Repeat the lines of the data exactly, from the first one through the one that contains "(s.memRead 0x018 4).2".
::: PROVIDED MATERIAL
/-! ### The host window (20_memory.md, 10_state.md) -/

/-- R57, R20: what an aligned 32-bit read of each register returns, and 0 at every reserved offset. -/
def Obligations.RegisterReadsFollowTheMap : Prop :=
  ∀ s : State,
    s.memRead 0x000 4 = (0x42585858, false) ∧ s.memRead 0x004 4 = (0x00010000, false) ∧
    s.memRead 0x008 4 = (0, false) ∧ s.memRead 0x00C 4 = (s.inLen, false) ∧
    s.memRead 0x010 4 = (s.outLen, false) ∧
    (s.memRead 0x014 4).2 = false ∧ (s.memRead 0x014 4).1.toNat
      = 16 * s.status.errCode.toNat + 4 * s.status.ovr.toNat + 2 * s.status.done.toNat + s.status.busy.toNat ∧
    (s.memRead 0x018 4).2 = false ∧ (s.memRead 0x018 4).1.toNat = s.doneIe.toNat ∧
    s.memRead 0x01C 4 = (s.errPos, false) ∧
    s.memRead 0x020 4 = (BitVec.ofNat 32 s.params.ibufBytes, false) ∧
    s.memRead 0x024 4 = (BitVec.ofNat 32 s.params.obufBytes, false) ∧
    (∀ off : Offset, 0x028 ≤ off.toNat → off.toNat < 0x1000 → off.toNat % 4 = 0 → s.memRead off 4 = (0, false))

/-- R52: the register region takes aligned 32-bit accesses, and every other one gets a bus error with data 0 and no
effect. -/
def Obligations.RegisterRegionTakesOnlyAlignedWords : Prop :=
  ∀ (s : State) (off : Offset) (n : Nat) (v : Word), off.toNat < 0x1000 →
    (n = 4 ∧ off.toNat % 4 = 0 → (s.memRead off n).2 = false ∧ (s.memWrite off n v).2 = false) ∧
    (¬(n = 4 ∧ off.toNat % 4 = 0) → s.memRead off n = (0, true) ∧ s.memWrite off n v = (s, true))

/-- R53: a buffer access may be 1, 2 or 4 bytes wide and must be naturally aligned: inside the range of an idle block it
is answered, and any other size or alignment gets a bus error, inside the range too, and has no effect. -/
def Obligations.BufferAccessesAreNaturallyAligned : Prop :=
  ∀ (s : State) (off : Offset) (n : Nat) (v : Word), 0x1000 ≤ off.toNat →
    (¬((n = 1 ∨ n = 2 ∨ n = 4) ∧ off.toNat % n = 0) →
      s.memRead off n = (0, true) ∧ s.memWrite off n v = (s, true)) ∧
    ((n = 1 ∨ n = 2 ∨ n = 4) ∧ off.toNat % n = 0 → s.status.busy = false →
      (off.toNat < 0x2000 → off.toNat - 0x1000 + n ≤ s.params.ibufBytes →
        (s.memRead off n).2 = false ∧ (s.memWrite off n v).2 = false) ∧
      (0x2000 ≤ off.toNat → off.toNat - 0x2000 + n ≤ s.params.obufBytes → (s.memRead off n).2 = false))

/-- R61: while BUSY = 1 every access to a buffer window gets a bus error and has no effect, and register accesses are
allowed. -/
def Obligations.BuffersAreShutWhileBusy : Prop :=
  ∀ (s : State) (off : Offset) (n : Nat) (v : Word), s.status.busy = true →
    (0x1000 ≤ off.toNat → s.memRead off n = (0, true) ∧ s.memWrite off n v = (s, true)) ∧
    (off.toNat < 0x1000 → off.toNat % 4 = 0 → (s.memRead off 4).2 = false ∧ (s.memWrite off 4 v).2 = false)

/-- R62: an access that reaches past the end of a buffer gets a bus error and has no effect; with the default
parameters no aligned access does, and an idle block answers it. -/
def Obligations.AccessesPastABufferAreBusErrors : Prop :=
  ∀ (s : State) (off : Offset) (n : Nat) (v : Word),
    (0x1000 ≤ off.toNat → off.toNat < 0x2000 → s.params.ibufBytes < off.toNat - 0x1000 + n →
      s.memRead off n = (0, true) ∧ s.memWrite off n v = (s, true)) ∧
    (0x2000 ≤ off.toNat → s.params.obufBytes < off.toNat - 0x2000 + n →
      s.memRead off n = (0, true) ∧ s.memWrite off n v = (s, true)) ∧
    (s.params = Params.default → s.status.busy = false → n = 1 ∨ n = 2 ∨ n = 4 → off.toNat % n = 0 →
      0x1000 ≤ off.toNat → (s.memRead off n).2 = false)

/-- R60: every host write to the OBUF window gets a bus error and changes nothing; no host transaction changes OBUF. -/
def Obligations.HostNeverWritesObuf : Prop :=
  (∀ (s : State) (off : Offset) (n : Nat) (v : Word), 0x2000 ≤ off.toNat → s.memWrite off n v = (s, true)) ∧
  (∀ (s : State) (t : Transaction), (s.transact t).obuf = s.obuf)

/-- R54, R56: an aligned write inside IBUF of an idle block puts v[8b+7:8b] at byte b and changes nothing else; each
byte, and the whole value, read back as written. -/
def Obligations.IbufReadsBackAsWritten : Prop :=
  ∀ (s : State) (off : Offset) (n : Nat) (v : Word), s.status.busy = false → n = 1 ∨ n = 2 ∨ n = 4 →
    off.toNat % n = 0 → 0x1000 ≤ off.toNat → off.toNat < 0x2000 → off.toNat - 0x1000 + n ≤ s.params.ibufBytes →
    ∃ s', s.memWrite off n v = (s', false) ∧
      (∀ b < n, s'.ibufByte (off.toNat - 0x1000 + b) = v.extractLsb' (8 * b) 8 ∧
        s'.memRead (off + BitVec.ofNat 14 b) 1 = ((v.extractLsb' (8 * b) 8).zeroExtend 32, false)) ∧
      (∀ k, k < off.toNat - 0x1000 ∨ off.toNat - 0x1000 + n ≤ k → s'.ibufByte k = s.ibufByte k) ∧
      s' = { s with ibuf := s'.ibuf } ∧
      s'.memRead off n = (BitVec.ofNat 32 (v.toNat % 2 ^ (8 * n)), false)

/-- R54, R55: an aligned read inside OBUF of an idle block composes its bytes little-endian. -/
def Obligations.ObufReadsAreLittleEndian : Prop :=
  ∀ (s : State) (off : Offset), s.status.busy = false → 0x2000 ≤ off.toNat →
    (off.toNat - 0x2000 + 1 ≤ s.params.obufBytes →
      s.memRead off 1 = ((s.obufByte (off.toNat - 0x2000)).zeroExtend 32, false)) ∧
    (off.toNat % 2 = 0 → off.toNat - 0x2000 + 2 ≤ s.params.obufBytes →
      s.memRead off 2 = ((s.obufByte (off.toNat - 0x2000 + 1) ++ s.obufByte (off.toNat - 0x2000)).zeroExtend 32,
        false)) ∧
    (off.toNat % 4 = 0 → off.toNat - 0x2000 + 4 ≤ s.params.obufBytes →
      s.memRead off 4 = (s.obufByte (off.toNat - 0x2000 + 3) ++ s.obufByte (off.toNat - 0x2000 + 2)
        ++ s.obufByte (off.toNat - 0x2000 + 1) ++ s.obufByte (off.toNat - 0x2000), false))

/-- R14, R56: a read with a bus error returns 0 and a write with a bus error has no effect; R63: a read changes
nothing but what the host has been told. -/
def Obligations.BusErrorsAndReadsHaveNoEffect : Prop :=
  ∀ (s : State) (off : Offset) (n : Nat) (v : Word),
    ((s.memRead off n).2 = true → (s.memRead off n).1 = 0) ∧
    ((s.memWrite off n v).2 = true → (s.memWrite off n v).1 = s) ∧
    s.transact (.read off n)
      = { s with replies := .read (s.memRead off n).1 (s.memRead off n).2 :: s.replies }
::::::
§ **SOLVED EXERCISE**:
/-! ### The host window (20_memory.md, 10_state.md) -/

/-- R57, R20: what an aligned 32-bit read of each register returns, and 0 at every reserved offset. -/
def Obligations.RegisterReadsFollowTheMap : Prop :=
  ∀ s : State,
    s.memRead 0x000 4 = (0x42585858, false) ∧ s.memRead 0x004 4 = (0x00010000, false) ∧
    s.memRead 0x008 4 = (0, false) ∧ s.memRead 0x00C 4 = (s.inLen, false) ∧
    s.memRead 0x010 4 = (s.outLen, false) ∧
    (s.memRead 0x014 4).2 = false ∧ (s.memRead 0x014 4).1.toNat
      = 16 * s.status.errCode.toNat + 4 * s.status.ovr.toNat + 2 * s.status.done.toNat + s.status.busy.toNat ∧
    (s.memRead 0x018 4).2 = false ∧ (s.memRead 0x018 4).1.toNat = s.doneIe.toNat ∧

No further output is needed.